2021-12-20
Day 2 of fastai class.
The problem with p-values🔗
Ways of determining whether a relationship would happen by chance?
Independent variables Dependent variables
One way of doing this is by simulation.
Another way to do this is by looking at the p-value
, i.e., the probability
of an observed or more extreme result assuming that the null hypothesis is
true. See wikipedia article on
p-value
Unfortunately, p-values are not useful - bottom line is that it doesn't say anything about the importance of a result.
See Frank Harrell's work.
p-values are a part of machine learning.
The outcome that we want from our models is whether they predict a practical result or outcome. In Jeremy's critique of the temperature-R relationship paper, he's
Another way to look at this set of problems is through the lens of outcomes that you want from your model. He has a 4 step process. In the example, he's looking at the objective of maximizing the 5 year profits of a hypothetical insurance company.

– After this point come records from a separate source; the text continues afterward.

-- ==== Sys2Proof/Laws/Exec.lean ====
section
/-! SUPPORT. The dispatch, one equation per command: what `exec` runs for it. No proof unfolds `exec` itself. -/

namespace Sys2Proof.Machine

theorem exec_powerOn (s : State) : exec .powerOn s = execPowerOn s := rfl

theorem exec_supplyReset (s : State) : exec .supplyReset s = execSupplyReset s := rfl

theorem exec_sysRstNAssert (s : State) : exec .sysRstNAssert s = execSysRstNAssert s := rfl

theorem exec_sysRstNRelease (straps : Fin 4) (s : State) : exec (.sysRstNRelease straps) s = execSysRstNRelease straps s := rfl

theorem exec_perstNAssert (s : State) : exec .perstNAssert s = execPerstNAssert s := rfl

theorem exec_perstNRelease (s : State) : exec .perstNRelease s = execPerstNRelease s := rfl

theorem exec_functionLevelReset (s : State) : exec .functionLevelReset s = execFunctionLevelReset s := rfl

theorem exec_d3hotEntry (s : State) : exec .d3hotEntry s = execD3hotEntry s := rfl

theorem exec_d0Return (s : State) : exec .d0Return s = execD0Return s := rfl

theorem exec_thermalTrip (tj : Int) (s : State) : exec (.thermalTrip tj) s = execThermalTrip tj s := rfl

theorem exec_thermtripRelease (peak : Int) (s : State) : exec (.thermtripRelease peak) s = execThermtripRelease peak s := rfl

theorem exec_resetAfterReply (s : State) : exec .resetAfterReply s = execResetAfterReply s := rfl

theorem exec_fatalInternalError (proc : Option (Fin 4)) (code addr : BitVec 32) (s : State) : exec (.fatalInternalError proc code addr) s = execFatalInternalError proc code addr s := rfl

theorem exec_xoInDetect (freq : XoCode) (s : State) : exec (.xoInDetect freq) s = execXoInDetect freq s := rfl

theorem exec_imageVerificationComplete (a : ImageFacts) (b : ImageFacts) (s : State) : exec (.imageVerificationComplete a b) s = execImageVerificationComplete a b s := rfl

theorem exec_firmwareAlive (s : State) : exec .firmwareAlive s = execFirmwareAlive s := rfl

theorem exec_fwStartFail (s : State) : exec .fwStartFail s = execFwStartFail s := rfl

theorem exec_supplyWarn (m : Meas) (s : State) : exec (.supplyWarn m) s = execSupplyWarn m s := rfl

theorem exec_supplyWarnClear (m : Meas) (s : State) : exec (.supplyWarnClear m) s = execSupplyWarnClear m s := rfl

theorem exec_nvInhibit (m : Meas) (s : State) : exec (.nvInhibit m) s = execNvInhibit m s := rfl

theorem exec_nvInhibitClear (m : Meas) (s : State) : exec (.nvInhibitClear m) s = execNvInhibitClear m s := rfl

theorem exec_supplyCriticalAux (m : Meas) (s : State) : exec (.supplyCriticalAux m) s = execSupplyCriticalAux m s := rfl

theorem exec_coreWarn (m : Meas) (s : State) : exec (.coreWarn m) s = execCoreWarn m s := rfl

theorem exec_coreWarnClear (m : Meas) (s : State) : exec (.coreWarnClear m) s = execCoreWarnClear m s := rfl

theorem exec_coreSag (m : Meas) (s : State) : exec (.coreSag m) s = execCoreSag m s := rfl

theorem exec_rideExit (m : Meas) (s : State) : exec (.rideExit m) s = execRideExit m s := rfl

theorem exec_supplyCriticalCore (m : Meas) (s : State) : exec (.supplyCriticalCore m) s = execSupplyCriticalCore m s := rfl

theorem exec_supplyCriticalClear (m : Meas) (s : State) : exec (.supplyCriticalClear m) s = execSupplyCriticalClear m s := rfl

theorem exec_thermalWarn (m : Meas) (s : State) : exec (.thermalWarn m) s = execThermalWarn m s := rfl

theorem exec_thermalWarnClear (m : Meas) (s : State) : exec (.thermalWarnClear m) s = execThermalWarnClear m s := rfl

theorem exec_thermalCritical (m : Meas) (s : State) : exec (.thermalCritical m) s = execThermalCritical m s := rfl

theorem exec_thermalCriticalClear (m : Meas) (s : State) : exec (.thermalCriticalClear m) s = execThermalCriticalClear m s := rfl

theorem exec_wakeComplete (regions : List (Nat × List Bytes)) (s : State) : exec (.wakeComplete regions) s = execWakeComplete regions s := rfl

theorem exec_commandDoorbell (pi : Byte) (packets : List Bytes) (s : State) : exec (.commandDoorbell pi packets) s = execCommandDoorbell pi packets s := rfl

theorem exec_mbxRplCiWrite (ci : Byte) (s : State) : exec (.mbxRplCiWrite ci) s = execMbxRplCiWrite ci s := rfl

theorem exec_mbxCtrlEnableWrite (v : BitVec 32) (s : State) : exec (.mbxCtrlEnableWrite v) s = execMbxCtrlEnableWrite v s := rfl

theorem exec_inbandCommandFrame (f : InbandFrame) (s : State) : exec (.inbandCommandFrame f) s = execInbandCommandFrame f s := rfl

theorem exec_sidebandWriteTransfer (bytes : Bytes) (s : State) : exec (.sidebandWriteTransfer bytes) s = execSidebandWriteTransfer bytes s := rfl

theorem exec_sidebandReadTransfer (s : State) : exec .sidebandReadTransfer s = execSidebandReadTransfer s := rfl

theorem exec_sidebandSclTimeout (s : State) : exec .sidebandSclTimeout s = execSidebandSclTimeout s := rfl

theorem exec_commandStartDeadline (t : Transport) (idx : Nat) (s : State) : exec (.commandStartDeadline t idx) s = execCommandStartDeadline t idx s := rfl

theorem exec_getStatus (g : Gcp) (s : State) : exec (.getStatus g) s = execGetStatus g s := rfl

theorem exec_getResetCause (g : Gcp) (s : State) : exec (.getResetCause g) s = execGetResetCause g s := rfl

theorem exec_setBootPolicy (g : Gcp) (s : State) : exec (.setBootPolicy g) s = execSetBootPolicy g s := rfl

theorem exec_enterProvision (g : Gcp) (s : State) : exec (.enterProvision g) s = execEnterProvision g s := rfl

theorem exec_commitConfig (g : Gcp) (s : State) : exec (.commitConfig g) s = execCommitConfig g s := rfl

theorem exec_enterMaintenance (g : Gcp) (s : State) : exec (.enterMaintenance g) s = execEnterMaintenance g s := rfl

theorem exec_enterQuiesce (g : Gcp) (s : State) : exec (.enterQuiesce g) s = execEnterQuiesce g s := rfl

theorem exec_quiesceDrainEnd (s : State) : exec .quiesceDrainEnd s = execQuiesceDrainEnd s := rfl

theorem exec_drainLimitExpiry (s : State) : exec .drainLimitExpiry s = execDrainLimitExpiry s := rfl

theorem exec_returnService (g : Gcp) (s : State) : exec (.returnService g) s = execReturnService g s := rfl

theorem exec_resetDevice (g : Gcp) (s : State) : exec (.resetDevice g) s = execResetDevice g s := rfl

theorem exec_setPowerState (g : Gcp) (s : State) : exec (.setPowerState g) s = execSetPowerState g s := rfl

theorem exec_avsConfig (g : Gcp) (s : State) : exec (.avsConfig g) s = execAvsConfig g s := rfl

theorem exec_deviceConfig (g : Gcp) (s : State) : exec (.deviceConfig g) s = execDeviceConfig g s := rfl

theorem exec_getSecurityStatus (g : Gcp) (s : State) : exec (.getSecurityStatus g) s = execGetSecurityStatus g s := rfl

theorem exec_takeOwnership (g : Gcp) (s : State) : exec (.takeOwnership g) s = execTakeOwnership g s := rfl

theorem exec_installKey (g : Gcp) (s : State) : exec (.installKey g) s = execInstallKey g s := rfl

theorem exec_revokeKey (g : Gcp) (s : State) : exec (.revokeKey g) s = execRevokeKey g s := rfl

theorem exec_setOwnerPolicy (g : Gcp) (s : State) : exec (.setOwnerPolicy g) s = execSetOwnerPolicy g s := rfl

theorem exec_lockDevice (g : Gcp) (s : State) : exec (.lockDevice g) s = execLockDevice g s := rfl

theorem exec_setMinVersion (g : Gcp) (s : State) : exec (.setMinVersion g) s = execSetMinVersion g s := rfl

theorem exec_retireDevice (g : Gcp) (s : State) : exec (.retireDevice g) s = execRetireDevice g s := rfl

theorem exec_debugChallenge (g : Gcp) (s : State) : exec (.debugChallenge g) s = execDebugChallenge g s := rfl

theorem exec_debugUnlock (g : Gcp) (s : State) : exec (.debugUnlock g) s = execDebugUnlock g s := rfl

theorem exec_debugClose (g : Gcp) (s : State) : exec (.debugClose g) s = execDebugClose g s := rfl

theorem exec_debugChallengeExpiry (s : State) : exec .debugChallengeExpiry s = execDebugChallengeExpiry s := rfl

theorem exec_debugSessionExpiry (s : State) : exec .debugSessionExpiry s = execDebugSessionExpiry s := rfl

theorem exec_portConfig (g : Gcp) (s : State) : exec (.portConfig g) s = execPortConfig g s := rfl

theorem exec_portSetState (g : Gcp) (s : State) : exec (.portSetState g) s = execPortSetState g s := rfl

theorem exec_portStatus (g : Gcp) (s : State) : exec (.portStatus g) s = execPortStatus g s := rfl

theorem exec_laneMap (g : Gcp) (s : State) : exec (.laneMap g) s = execLaneMap g s := rfl

theorem exec_laneTxEq (g : Gcp) (s : State) : exec (.laneTxEq g) s = execLaneTxEq g s := rfl

theorem exec_laneRxEq (g : Gcp) (s : State) : exec (.laneRxEq g) s = execLaneRxEq g s := rfl

theorem exec_laneStatus (g : Gcp) (s : State) : exec (.laneStatus g) s = execLaneStatus g s := rfl

theorem exec_laneTest (g : Gcp) (s : State) : exec (.laneTest g) s = execLaneTest g s := rfl

theorem exec_laneTestResult (g : Gcp) (s : State) : exec (.laneTestResult g) s = execLaneTestResult g s := rfl

theorem exec_laneTestDurationExpiry (p : Port) (s : State) : exec (.laneTestDurationExpiry p) s = execLaneTestDurationExpiry p s := rfl

theorem exec_dlkConfig (g : Gcp) (s : State) : exec (.dlkConfig g) s = execDlkConfig g s := rfl

theorem exec_dlkDelay (g : Gcp) (s : State) : exec (.dlkDelay g) s = execDlkDelay g s := rfl

theorem exec_dlkStatus (g : Gcp) (s : State) : exec (.dlkStatus g) s = execDlkStatus g s := rfl

theorem exec_classMap (g : Gcp) (s : State) : exec (.classMap g) s = execClassMap g s := rfl

theorem exec_flowControl (g : Gcp) (s : State) : exec (.flowControl g) s = execFlowControl g s := rfl

theorem exec_portDelay (g : Gcp) (s : State) : exec (.portDelay g) s = execPortDelay g s := rfl

theorem exec_losslessBudget (g : Gcp) (s : State) : exec (.losslessBudget g) s = execLosslessBudget g s := rfl

theorem exec_ecnConfig (g : Gcp) (s : State) : exec (.ecnConfig g) s = execEcnConfig g s := rfl

theorem exec_losslessStatus (g : Gcp) (s : State) : exec (.losslessStatus g) s = execLosslessStatus g s := rfl

theorem exec_moduleRead (g : Gcp) (s : State) : exec (.moduleRead g) s = execModuleRead g s := rfl

theorem exec_moduleWrite (g : Gcp) (s : State) : exec (.moduleWrite g) s = execModuleWrite g s := rfl

theorem exec_moduleControl (g : Gcp) (s : State) : exec (.moduleControl g) s = execModuleControl g s := rfl

theorem exec_moduleBus (g : Gcp) (s : State) : exec (.moduleBus g) s = execModuleBus g s := rfl

theorem exec_xoConfig (g : Gcp) (s : State) : exec (.xoConfig g) s = execXoConfig g s := rfl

Next he looks at the levers, i.e., what can you control which in the case of insurance it's the price of a policy for an individual. Next he looks at the data that can be collected, i.e., the revenues and claims and the impact those have on the profitability. He then ties the first thee things: objective, levers, and data together in a model which learn how the levers influence the objective. This is all discussed in this article that he wrote in 2012
"Using data to produce actionable outcomes", i.e., don't just make a model to predict crashes, instead have the model optimize the profit.
Deploying the bear detector (black, grizzly, teddy) reminds me of Streamlit. It might be a really interesting exercise to build the bear model from the class and deploy it as a local streamlit app (and perhaps think about what it would take to deploy it to Azure as well).
A great tribute by Steven Sinofsky to the Apple Bicycle for the Mind. It would be great to create a modern poster for this someday.